Artists

National Symphony Orchestra of Ireland

1948
Voice/Instrument:

Biography

British ascendancy in Ireland put concert music in the hands of the wealthy, primarily English, ruling class, which followed London's tastes. Tellingly, the major musical event in Irish classical music history is the premiere performance of Handel's Messiah. Concerts were put together mostly by an ever-shifting group of charitable societies. The first effort to found a permanent symphony orchestra in Dublin did not occur until 1899, when Michele Esposito, an Italian professor of piano at the Royal Irish Academy of Music, founded the 70-piece Dublin Orchestral Society, which lasted until the outbreak of World War I.

After the foundation of the Irish Free State, the Royal Dublin Society gave concerts. A 1927 effort to revive the Orchestral Society was undertaken, but did not last long.

Meanwhile, in 1926, a national radio channel began, based in Dublin. It hired staff musicians, who often played together on the radio and in concert as a chamber orchestra. String players from the radio, wind players from the Army School of Music, and other musicians played as the Dublin Philharmonic Society under the direction of Col. Fritz Brase, head of the Army School from 1927.

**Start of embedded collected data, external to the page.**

/-! ### A PF register stored -/

@[simp] theorem State.setPf_core (s : State) (o : Nat) (v : W64) : (s.setPf o v).core = s.core := rfl
@[simp] theorem State.setPf_cur (s : State) (o : Nat) (v : W64) : (s.setPf o v).cur = s.cur := rfl
@[simp] theorem State.setPf_others (s : State) (o : Nat) (v : W64) : (s.setPf o v).others = s.others := rfl
@[simp] theorem State.setPf_mem (s : State) (o : Nat) (v : W64) : (s.setPf o v).mem = s.mem := rfl
@[simp] theorem State.setPf_poison (s : State) (o : Nat) (v : W64) : (s.setPf o v).poison = s.poison := rfl
@[simp] theorem State.setPf_pf (s : State) (o : Nat) (v : W64) : (s.setPf o v).pf = setAssoc s.pf o v := rfl
@[simp] theorem State.setPf_tq (s : State) (o : Nat) (v : W64) : (s.setPf o v).tq = s.tq := rfl
@[simp] theorem State.setPf_taken (s : State) (o : Nat) (v : W64) : (s.setPf o v).taken = s.taken := rfl
@[simp] theorem State.setPf_nextSlot (s : State) (o : Nat) (v : W64) : (s.setPf o v).nextSlot = s.nextSlot := rfl
@[simp] theorem State.setPf_launches (s : State) (o : Nat) (v : W64) : (s.setPf o v).launches = s.launches := rfl
@[simp] theorem State.setPf_past (s : State) (o : Nat) (v : W64) : (s.setPf o v).past = s.past := rfl
@[simp] theorem State.setPf_bindings (s : State) (o : Nat) (v : W64) : (s.setPf o v).bindings = s.bindings := rfl
@[simp] theorem State.setPf_gangs (s : State) (o : Nat) (v : W64) : (s.setPf o v).gangs = s.gangs := rfl
@[simp] theorem State.setPf_nextGang (s : State) (o : Nat) (v : W64) : (s.setPf o v).nextGang = s.nextGang := rfl
@[simp] theorem State.setPf_fences (s : State) (o : Nat) (v : W64) : (s.setPf o v).fences = s.fences := rfl
@[simp] theorem State.setPf_subs (s : State) (o : Nat) (v : W64) : (s.setPf o v).subs = s.subs := rfl
@[simp] theorem State.setPf_replays (s : State) (o : Nat) (v : W64) : (s.setPf o v).replays = s.replays := rfl
@[simp] theorem State.setPf_doorbells (s : State) (o : Nat) (v : W64) : (s.setPf o v).doorbells = s.doorbells := rfl
@[simp] theorem State.setPf_markers (s : State) (o : Nat) (v : W64) : (s.setPf o v).markers = s.markers := rfl
@[simp] theorem State.setPf_sieve (s : State) (o : Nat) (v : W64) : (s.setPf o v).sieve = s.sieve := rfl
@[simp] theorem State.setPf_conflicts (s : State) (o : Nat) (v : W64) : (s.setPf o v).conflicts = s.conflicts := rfl
@[simp] theorem State.setPf_detBars (s : State) (o : Nat) (v : W64) : (s.setPf o v).detBars = s.detBars := rfl
@[simp] theorem State.setPf_llc (s : State) (o : Nat) (v : W64) : (s.setPf o v).llc = s.llc := rfl
@[simp] theorem State.setPf_llcEv (s : State) (o : Nat) (v : W64) : (s.setPf o v).llcEv = s.llcEv := rfl
@[simp] theorem State.setPf_llcClock (s : State) (o : Nat) (v : W64) : (s.setPf o v).llcClock = s.llcClock := rfl
@[simp] theorem State.setPf_corrected (s : State) (o : Nat) (v : W64) : (s.setPf o v).corrected = s.corrected := rfl
@[simp] theorem State.setPf_flits (s : State) (o : Nat) (v : W64) : (s.setPf o v).flits = s.flits := rfl
@[simp] theorem State.setPf_linkq (s : State) (o : Nat) (v : W64) : (s.setPf o v).linkq = s.linkq := rfl
@[simp] theorem State.setPf_nextFlit (s : State) (o : Nat) (v : W64) : (s.setPf o v).nextFlit = s.nextFlit := rfl
@[simp] theorem State.setPf_nextXfer (s : State) (o : Nat) (v : W64) : (s.setPf o v).nextXfer = s.nextXfer := rfl
@[simp] theorem State.setPf_collTx (s : State) (o : Nat) (v : W64) : (s.setPf o v).collTx = s.collTx := rfl
@[simp] theorem State.setPf_images (s : State) (o : Nat) (v : W64) : (s.setPf o v).images = s.images := rfl
@[simp] theorem State.setPf_archive (s : State) (o : Nat) (v : W64) : (s.setPf o v).archive = s.archive := rfl
@[simp] theorem State.setPf_nextImage (s : State) (o : Nat) (v : W64) : (s.setPf o v).nextImage = s.nextImage := rfl
@[simp] theorem State.setPf_tst (s : State) (o : Nat) (v : W64) : (s.setPf o v).tst = s.tst := rfl
@[simp] theorem State.setPf_scrubq (s : State) (o : Nat) (v : W64) : (s.setPf o v).scrubq = s.scrubq := rfl
@[simp] theorem State.setPf_ports (s : State) (o : Nat) (v : W64) : (s.setPf o v).ports = s.ports := rfl
@[simp] theorem State.setPf_ethTabs (s : State) (o : Nat) (v : W64) : (s.setPf o v).ethTabs = s.ethTabs := rfl
@[simp] theorem State.setPf_ethTx (s : State) (o : Nat) (v : W64) : (s.setPf o v).ethTx = s.ethTx := rfl
@[simp] theorem State.setPf_boot (s : State) (o : Nat) (v : W64) : (s.setPf o v).boot = s.boot := rfl
@[simp] theorem State.setPf_tdi (s : State) (o : Nat) (v : W64) : (s.setPf o v).tdi = s.tdi := rfl
@[simp] theorem State.setPf_msix (s : State) (o : Nat) (v : W64) : (s.setPf o v).msix = s.msix := rfl
@[simp] theorem State.setPf_spdm (s : State) (o : Nat) (v : W64) : (s.setPf o v).spdm = s.spdm := rfl
@[simp] theorem State.setPf_hostRd (s : State) (o : Nat) (v : W64) : (s.setPf o v).hostRd = s.hostRd := rfl
@[simp] theorem State.setPf_order (s : State) (o : Nat) (v : W64) : (s.setPf o v).order = s.order := rfl
@[simp] theorem State.setPf_rc (s : State) (o : Nat) (v : W64) : (s.setPf o v).rc = s.rc := rfl
@[simp] theorem State.setPf_thrAt (s : State) (o : Nat) (v : W64) : (s.setPf o v).thrAt = s.thrAt := rfl
@[simp] theorem State.setPf_free (s : State) (o : Nat) (v : W64) : (s.setPf o v).free = s.free := rfl
@[simp] theorem State.setPf_turn (s : State) (o : Nat) (v : W64) : (s.setPf o v).turn = s.turn := rfl
@[simp] theorem State.setPf_agenda (s : State) (o : Nat) (v : W64) : (s.setPf o v).agenda = s.agenda := rfl
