-- ==== Sys2Proof/Tests/Slice0.lean ====
section
/-!
SUPPORT. Tests of the model: what WellFormed refuses, words that the encodings of the spec build, single steps on small states,
and, for each statement with hypotheses, states and operands that meet them.
-/

set_option Elab.async false
set_option maxRecDepth 100000

open Sys2Proof Sys2Proof.Machine

namespace Sys2Proof.Tests

/-! ### Words and what they decode to -/

def decodesTo (l : List (List Nat × Instr)) : Bool := l.all (fun p => decide (decode p.1 = .ok p.2))

noncomputable def decodesImage (e : Eng) (l : List (List Nat × Instr)) : Bool :=
  l.all (fun p => decide (decodeImage e (imageOfWords p.1) = .ok p.2))

noncomputable def decodesEp (l : List (Nat × Instr)) : Bool := l.all (fun p => decide (decodeEp p.1 = .ok p.2))

/-- R51: the ALU group. -/
theorem test_decode_alu_1 : decodesTo
    [([0x00422F00], .add 1 2 30),
      ([0x00445281], .sub 2 5 5),
      ([0x00468602], .and 3 8 12),
      ([0x0048B983], .or 4 11 19),
      ([0x004AED04], .xor 5 14 26),
      ([0x004D1085], .andn 6 17 1),
      ([0x004F4406], .shl 7 20 8),
      ([0x00517787], .shr 8 23 15),
      ([0x0053AB08], .sar 9 26 22),
      ([0x0055DE89], .rol 10 29 29),
      ([0x0056020A], .ror 11 0 4),
      ([0x0058358B], .min 12 3 11)] = true := by decide +kernel

/-- R51: the ALU group. -/
theorem test_decode_alu_2 : decodesTo
    [([0x005A690C], .max 13 6 18),
      ([0x005C9C8D], .minu 14 9 25),
      ([0x005EC00E], .maxu 15 12 0),
      ([0x0060F38F], .slt 16 15 7),
      ([0x00632710], .sltu 17 18 14),
      ([0x00655A91], .seq 18 21 21),
      ([0x00678E12], .sne 19 24 28),
      ([0x0069B193], .mul 20 27 3),
      ([0x006BE514], .mulh 21 30 10),
      ([0x006C1895], .mulhu 22 1 17),
      ([0x006E4C16], .div 23 4 24),
      ([0x00707F97], .divu 24 7 31)] = true := by decide +kernel

/-- R51: the ALU group. -/
theorem test_decode_alu_3 : decodesTo
    [([0x0072A318], .rem 25 10 6),
      ([0x0074D699], .remu 26 13 13),
      ([0x0053401A], .clz 9 20),
      ([0x0053401B], .ctz 9 20),
      ([0x0053401C], .popc 9 20),
      ([0x0053401D], .brev 9 20),
      ([0x007C111E], .sext 30 1 .w32),
      ([0x007C109F], .zext 30 1 .w16),
      ([0x004A601E], .sext 5 6 .w8)] = true := by decide +kernel

/-- R47, R48, R50, R53: the immediate group and the conditional branches, in both lengths. -/
theorem test_decode_imm_branch_1 : decodesTo
    [([0x00891ABC], .addi 4 17 0xABC),
      ([0x10891000, 0x89ABCDE0], .addiX 4 17 0x89ABCDE0),
      ([0x00C91ABD], .andi 4 17 0xABD),
      ([0x10C91000, 0x89ABCDE1], .andiX 4 17 0x89ABCDE1),
      ([0x01091ABE], .ori 4 17 0xABE),
      ([0x11091000, 0x89ABCDE2], .oriX 4 17 0x89ABCDE2),
      ([0x01491ABF], .xori 4 17 0xABF),
      ([0x11491000, 0x89ABCDE3], .xoriX 4 17 0x89ABCDE3),
      ([0x01891AC0], .slti 4 17 0xAC0),
      ([0x11891000, 0x89ABCDE4], .sltiX 4 17 0x89ABCDE4),
      ([0x01C91AC1], .sltiu 4 17 0xAC1),
      ([0x11C91000, 0x89ABCDE5], .sltiuX 4 17 0x89ABCDE5)] = true := by decide +kernel

/-- R47, R48, R50, R53: the immediate group and the conditional branches, in both lengths. -/
theorem test_decode_imm_branch_2 : decodesTo
    [([0x02091039], .shli 4 17 57),
      ([0x02491038], .shri 4 17 56),
      ([0x02891037], .sari 4 17 55),
      ([0x02C91AC5], .muli 4 17 0xAC5),
      ([0x12C91000, 0x89ABCDE9], .muliX 4 17 0x89ABCDE9),
      ([0x03068CD5], .idx 3 8 25 2 0x15),
      ([0x13068CA0, 0xFFFFFFF0], .idxX 3 8 25 1 0xFFFFFFF0),
      ([0x040F5801], .beq 7 21 0x801),
      ([0x140F5000, 0x80000001], .beqX 7 21 0x80000001),
      ([0x044F5802], .bne 7 21 0x802),
      ([0x144F5000, 0x80000002], .bneX 7 21 0x80000002),
      ([0x048F5803], .blt 7 21 0x803)] = true := by decide +kernel

/-- R47, R48, R50, R53: the immediate group and the conditional branches, in both lengths. -/
theorem test_decode_imm_branch_3 : decodesTo
    [([0x148F5000, 0x80000003], .bltX 7 21 0x80000003),
      ([0x04CF5804], .bge 7 21 0x804),
      ([0x14CF5000, 0x80000004], .bgeX 7 21 0x80000004),
      ([0x050F5805], .bltu 7 21 0x805),
      ([0x150F5000, 0x80000005], .bltuX 7 21 0x80000005),
      ([0x054F5806], .bgeu 7 21 0x806),
      ([0x154F5000, 0x80000006], .bgeuX 7 21 0x80000006)] = true := by decide +kernel

/-- R46 to R53: jumps, loops, rotation, memory, fences, ownership, barriers. -/
theorem test_decode_control_1 : decodesTo
    [([0x05A00001], .j 0x200001),
      ([0x15800000, 0xFFFF0000], .jX 0xFFFF0000),
      ([0x05C207FF], .jal 1 0x7FF),
      ([0x15C20000, 0x00000005], .jalX 1 5),
      ([0x0601FFFE], .jr 31 0xFFE),
      ([0x1601F000, 0x80000000], .jrX 31 0x80000000),
      ([0x0645F004], .jalr 2 31 4),
      ([0x1645F000, 0x00000004], .jalrX 2 31 4),
      ([0x0680C07F], .loop 12 true 63),
      ([0x06FFF000], .loopi 1023 false 0),
      ([0x16C00041, 0x12345678], .loopiX 0x12345678 true 1),
      ([0x070DF800], .brot 6 31 0x800)] = true := by decide +kernel
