-- ==== Sys2Proof/Decode.lean ====
section
/-! DEFINITION. The decoder and, after it, the encoder of command words (spec 30_encoding.md R60 to R67, R70, R80). Decoding
is total and strict: a word of no row is rejected, by the name of what is wrong with it. -/

namespace Sys2Proof

/-- Why a word is no command (R70). Both reasons raise `IllegalCommand`. -/
inductive Reject where
  /-- The opcode is 0x00 or 0x09 to 0xFF. -/
  | unassignedOpcode (opcode : BitVec 8)
  /-- The opcode is assigned and a reserved bit of its format is 1. -/
  | reservedBitSet (opcode : BitVec 8)
  deriving DecidableEq, Repr

/-- Bits 31 to 24 (R60). -/
def opcodeOf (cmd : Word) : BitVec 8 := cmd.extractLsb' 24 8

/-- Operand `w` of format W, bits 15 to 0 (R64). -/
def fieldW (cmd : Word) : BitVec 16 := cmd.extractLsb' 0 16

/-- Operand `x` of format P, bits 4 to 0 (R65). -/
def fieldX (cmd : Word) : BitVec 5 := cmd.extractLsb' 0 5

/-- Operand `y` of format P, bits 9 to 5 (R65). -/
def fieldY (cmd : Word) : BitVec 5 := cmd.extractLsb' 5 5

/-- Operand `s` of format S, bits 7 to 0 (R66). -/
def fieldS (cmd : Word) : BitVec 8 := cmd.extractLsb' 0 8

/-- The reserved bits of format N, bits 23 to 0 (R63). -/
def reservedN (cmd : Word) : BitVec 24 := cmd.extractLsb' 0 24

/-- The reserved bits of format W, bits 23 to 16 (R64). -/
def reservedW (cmd : Word) : BitVec 8 := cmd.extractLsb' 16 8

/-- The reserved bits of format P, bits 23 to 10 (R65). -/
def reservedP (cmd : Word) : BitVec 14 := cmd.extractLsb' 10 14

/-- The reserved bits of format S, bits 23 to 8 (R66). -/
def reservedS (cmd : Word) : BitVec 16 := cmd.extractLsb' 8 16

/-- Accept `i` when the reserved bits of its format are all 0, else reject (R60, R70). -/
def strict {n : Nat} (opcode : BitVec 8) (reserved : BitVec n) (i : Instr) : Except Reject Instr :=
  if reserved = 0#n then .ok i else .error (.reservedBitSet opcode)

/-- The decoder (R62, R70): by opcode, then by the reserved bits of the opcode's format. -/
def decode (cmd : Word) : Except Reject Instr :=
  let op := opcodeOf cmd
  if op = 0x01#8 then strict op (reservedW cmd) (.expand (fieldW cmd))
  else if op = 0x02#8 then strict op (reservedN cmd) .unpack
  else if op = 0x03#8 then strict op (reservedP cmd) (.drawpx (fieldX cmd) (fieldY cmd))
  else if op = 0x04#8 then strict op (reservedN cmd) .resolve
  else if op = 0x05#8 then strict op (reservedN cmd) .sliceb
  else if op = 0x06#8 then strict op (reservedN cmd) .slicep
  else if op = 0x07#8 then strict op (reservedS cmd) (.clear (fieldS cmd))
  else if op = 0x08#8 then strict op (reservedS cmd) (.extract (fieldS cmd))
  else .error (.unassignedOpcode op)

/-- A word of format N (R63). -/
def wordN (opcode : BitVec 8) : Word := opcode ++ 0#24

/-- A word of format W (R64). -/
def wordW (opcode : BitVec 8) (w : BitVec 16) : Word := opcode ++ 0#8 ++ w

/-- A word of format P (R65). -/
def wordP (opcode : BitVec 8) (x y : BitVec 5) : Word := opcode ++ 0#14 ++ y ++ x

/-- A word of format S (R66). -/
def wordS (opcode : BitVec 8) (s : BitVec 8) : Word := opcode ++ 0#16 ++ s

/-- The encoder: the one word of a command (R62 to R66). -/
def encode : Instr → Word
  | .expand w => wordW 0x01#8 w
  | .unpack => wordN 0x02#8
  | .drawpx x y => wordP 0x03#8 x y
  | .resolve => wordN 0x04#8
  | .sliceb => wordN 0x05#8
  | .slicep => wordN 0x06#8
  | .clear s => wordS 0x07#8 s
  | .extract s => wordS 0x08#8 s

/-- The command word whose bits are `w`, numbered as spec/opcode_table.json numbers them, of an entry of `nbits` bits; none
where the number has more bits than the command port (R80: one fixed length of 32 bits). -/
def tableWord (nbits w : Nat) : Option Word :=
  let bits := w % 2 ^ nbits
  if bits < 2 ^ 32 then some (BitVec.ofNat 32 bits) else none

/-- What the decoder reads from an entry of the opcode table; none where it rejects the word. -/
def decodeTableWord (nbits w : Nat) : Option Instr :=
  match tableWord nbits w with
  | none => none
  | some cmd =>
    match decode cmd with
    | .ok i => some i
    | .error _ => none

end Sys2Proof
end

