/-! ## The ROM fetch front end -/

/-- RESOLVE, whole: its word; with `ROM_LEN` >= 0x6C the four bytes at 0x68, little-endian, become `TILE_OFFSET`; with less it
raises `OutOfBounds` and `TILE_OFFSET` keeps its value; nothing else changes (43_rom_fetch.md R141). -/
def Obligations.ResolveTakesPointer : Prop :=
  ∀ s : State, encode .resolve = 0x04000000#32 ∧
    (0x6C ≤ s.rom.size → ∃ b0 b1 b2 b3 : Byte,
      s.rom.byte? 0x68 = some b0 ∧ s.rom.byte? 0x69 = some b1 ∧ s.rom.byte? 0x6A = some b2 ∧ s.rom.byte? 0x6B = some b3 ∧
      exec .resolve s =
        .next { s with
          tileOffset := b3 ++ b2 ++ b1 ++ b0
          err := 0#3
          responses := s.responses ++ [0x00000000#32] }) ∧
    (s.rom.size < 0x6C →
      exec .resolve s = .next { s with err := 1#3, responses := s.responses ++ [0x01000000#32] })

/-- SLICEB, whole: its word; with `ROM_LEN` >= `TILE_OFFSET` + 0x220 the 512 bytes at `TILE_OFFSET` + 0x20 become `BITMAP`;
with less it raises `OutOfBounds` and `BITMAP` keeps all of its bytes; nothing else changes (R142). -/
def Obligations.SlicebCopiesBitmap : Prop :=
  ∀ s : State, encode .sliceb = 0x05000000#32 ∧
    (s.tileOffset.toNat + 0x220 ≤ s.rom.size → ∃ bitmap : Vector Byte 512,
      (∀ i (h : i < 512), s.rom.byte? (s.tileOffset.toNat + 0x20 + i) = some bitmap[i]) ∧
      exec .sliceb s =
        .next { s with bitmap := bitmap, err := 0#3, responses := s.responses ++ [0x00000000#32] }) ∧
    (s.rom.size < s.tileOffset.toNat + 0x220 →
      exec .sliceb s = .next { s with err := 1#3, responses := s.responses ++ [0x01000000#32] })

/-- SLICEP, whole: its word; with `ROM_LEN` >= `TILE_OFFSET` + 0x240 the 16 little-endian words at `TILE_OFFSET` + 0x220, all
16 bits of each, become `PALETTE`; with less it raises `OutOfBounds` and `PALETTE` keeps all of its words; nothing else
changes (R143). -/
def Obligations.SlicepCopiesPalette : Prop :=
  ∀ s : State, encode .slicep = 0x06000000#32 ∧
    (s.tileOffset.toNat + 0x240 ≤ s.rom.size → ∃ palette : Vector Hword 16,
      (∀ i (h : i < 16), ∃ b0 b1 : Byte,
        s.rom.byte? (s.tileOffset.toNat + 0x220 + 2 * i) = some b0 ∧
        s.rom.byte? (s.tileOffset.toNat + 0x220 + 2 * i + 1) = some b1 ∧ palette[i] = b1 ++ b0) ∧
      exec .slicep s =
        .next { s with palette := palette, err := 0#3, responses := s.responses ++ [0x00000000#32] }) ∧
    (s.rom.size < s.tileOffset.toNat + 0x240 →
      exec .slicep s = .next { s with err := 1#3, responses := s.responses ++ [0x01000000#32] })

/-- The offset sums never wrap: whatever image is attached, a `TILE_OFFSET` above 2^32 - 0x221 fails SLICEB and one above
2^32 - 0x241 fails SLICEP (20_memory.md R49). -/
def Obligations.SlicesNeverWrap : Prop :=
  ∀ s : State,
    (2 ^ 32 - 0x221 < s.tileOffset.toNat →
      exec .sliceb s = .next { s with err := 1#3, responses := s.responses ++ [0x01000000#32] }) ∧
    (2 ^ 32 - 0x241 < s.tileOffset.toNat →
      exec .slicep s = .next { s with err := 1#3, responses := s.responses ++ [0x01000000#32] })

/-! ## EXTRACT -/

/-- A successful EXTRACT s, whole: with T the pointer at 0x68 and `ROM_LEN` >= T + 0x240, `TILE_OFFSET`, `BITMAP`, `PALETTE`
and `SCALE` are the image's and the operand's, the canvas is the closed form over white and holds nothing else, `STATUS.ERR <-
0`, response 0, and `COLOR`, the image and the host's actions are as before (44_extract_sequence.md R160, R162). -/
def Obligations.ExtractClosedForm : Prop :=
  ∀ (n : BitVec 8) (s : State) (b0 b1 b2 b3 : Byte),
    s.rom.byte? 0x68 = some b0 → s.rom.byte? 0x69 = some b1 → s.rom.byte? 0x6A = some b2 → s.rom.byte? 0x6B = some b3 →
    (b3 ++ b2 ++ b1 ++ b0 : BitVec 32).toNat + 0x240 ≤ s.rom.size →
    let T := (b3 ++ b2 ++ b1 ++ b0 : BitVec 32).toNat
    ∃ t : State, exec (.extract n) s = .next t ∧
      t = { s with
        tileOffset := b3 ++ b2 ++ b1 ++ b0
        bitmap := t.bitmap
        palette := t.palette
        scale := n
        canvas := t.canvas
        err := 0#3
        responses := s.responses ++ [0x00000000#32] } ∧
      (∀ i (h : i < 512), s.rom.byte? (T + 0x20 + i) = some t.bitmap[i]) ∧
      (∀ i (h : i < 16), ∃ w0 w1 : Byte,
        s.rom.byte? (T + 0x220 + 2 * i) = some w0 ∧ s.rom.byte? (T + 0x220 + 2 * i + 1) = some w1 ∧
        t.palette[i] = w1 ++ w0) ∧
      (∀ col row, col < 32 * n.toNat → row < 32 * n.toNat →
        ∃ byte, s.rom.byte? (T + 0x20 + governingByte (col / n.toNat) (row / n.toNat)) = some byte ∧
          (let i := governingIndex byte (col / n.toNat)
           (i = 0#4 → canvasRead col row t = some 0xFFFFFF#24) ∧
           (i ≠ 0#4 → ∃ w0 w1 : Byte,
             s.rom.byte? (T + 0x220 + 2 * i.toNat) = some w0 ∧ s.rom.byte? (T + 0x220 + 2 * i.toNat + 1) = some w1 ∧
             canvasRead col row t = some (pack (decodeColor (w1 ++ w0)))))) ∧
      (∀ a, 32 * n.toNat * (32 * n.toNat) ≤ a → Memory.read Config.background t.canvas a = Config.background)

In 1947, the broadcasting authority, now called Radio Éireann (Radio Ireland), expanded its orchestra to symphonic size by opening its membership to musicians from all over Europe. Ireland, as a neutral, had been spared damage in World War II, so musicians from the wrecked economies of a ruined Europe were easy to attract. The new orchestra was named the Radio Éireann Symphony Orchestra. Its initial conductor was Captain Michael Bowles. After he retired in 1948 (he had been conducting the small predecessor or the RÉSO for several years), the new orchestra drifted without a permanent conductor, but played for such major conductors as Jean Martinon and Hans Schmidt-Isserstedt. Finally in 1953, the orchestra found a principal conductor in Milan Horvat, who remained until 1961. In that year, Ireland added television to its broadcasting service. The name of the new organisation was to be Radio Telefís Éireann (RTÉ). The orchestra became known as the RTÉ Symphony Orchestra. By now it was, de facto, the national orchestra of Ireland and the main city orchestra of Dublin. Its new chief conductor from 1962 was Tibor Paul. He was succeeded by Albert Rosen, Colman Pearce, Bryden Thomson, and Janos Fürst.

In 1981, it found a new concert home when the National Concert Hall opened in Dublin. Also, at about the same time, it expanded its broadcasting activities. Until 1979, RTÉ had run only one radio channel and one television channel. In 1979, they established more channels, including an arts station called FM3, which aired numerous concerts by the RTÉCO. In 1989, the orchestra was expanded to the size of a large symphony orchestra, and it was renamed the National Symphony Orchestra of Ireland. Its new principal conductor was George Hurst. Kaspar de Roo took that position in 1994, followed by Alexander Anissimov; the outgoing conductor is Gerhard Markson, to be suceeded in 2010 by Alan Buribayev.

Present

The RTÉ National Symphony Orchestra now gives a 33 concert subscription season (Friday nights from September to May, broadcast live on RTÉ lyric fm), performs lighter Tuesday lunchtime and Friday evening concerts in June and July, plays an important role in Irish contemporary music through its Horizons series in January and February, and undertakes twice-yearly, one week tours of Ireland. Since 2005 the orchestra has been featured on RTÉ One's The Symphony Sessions.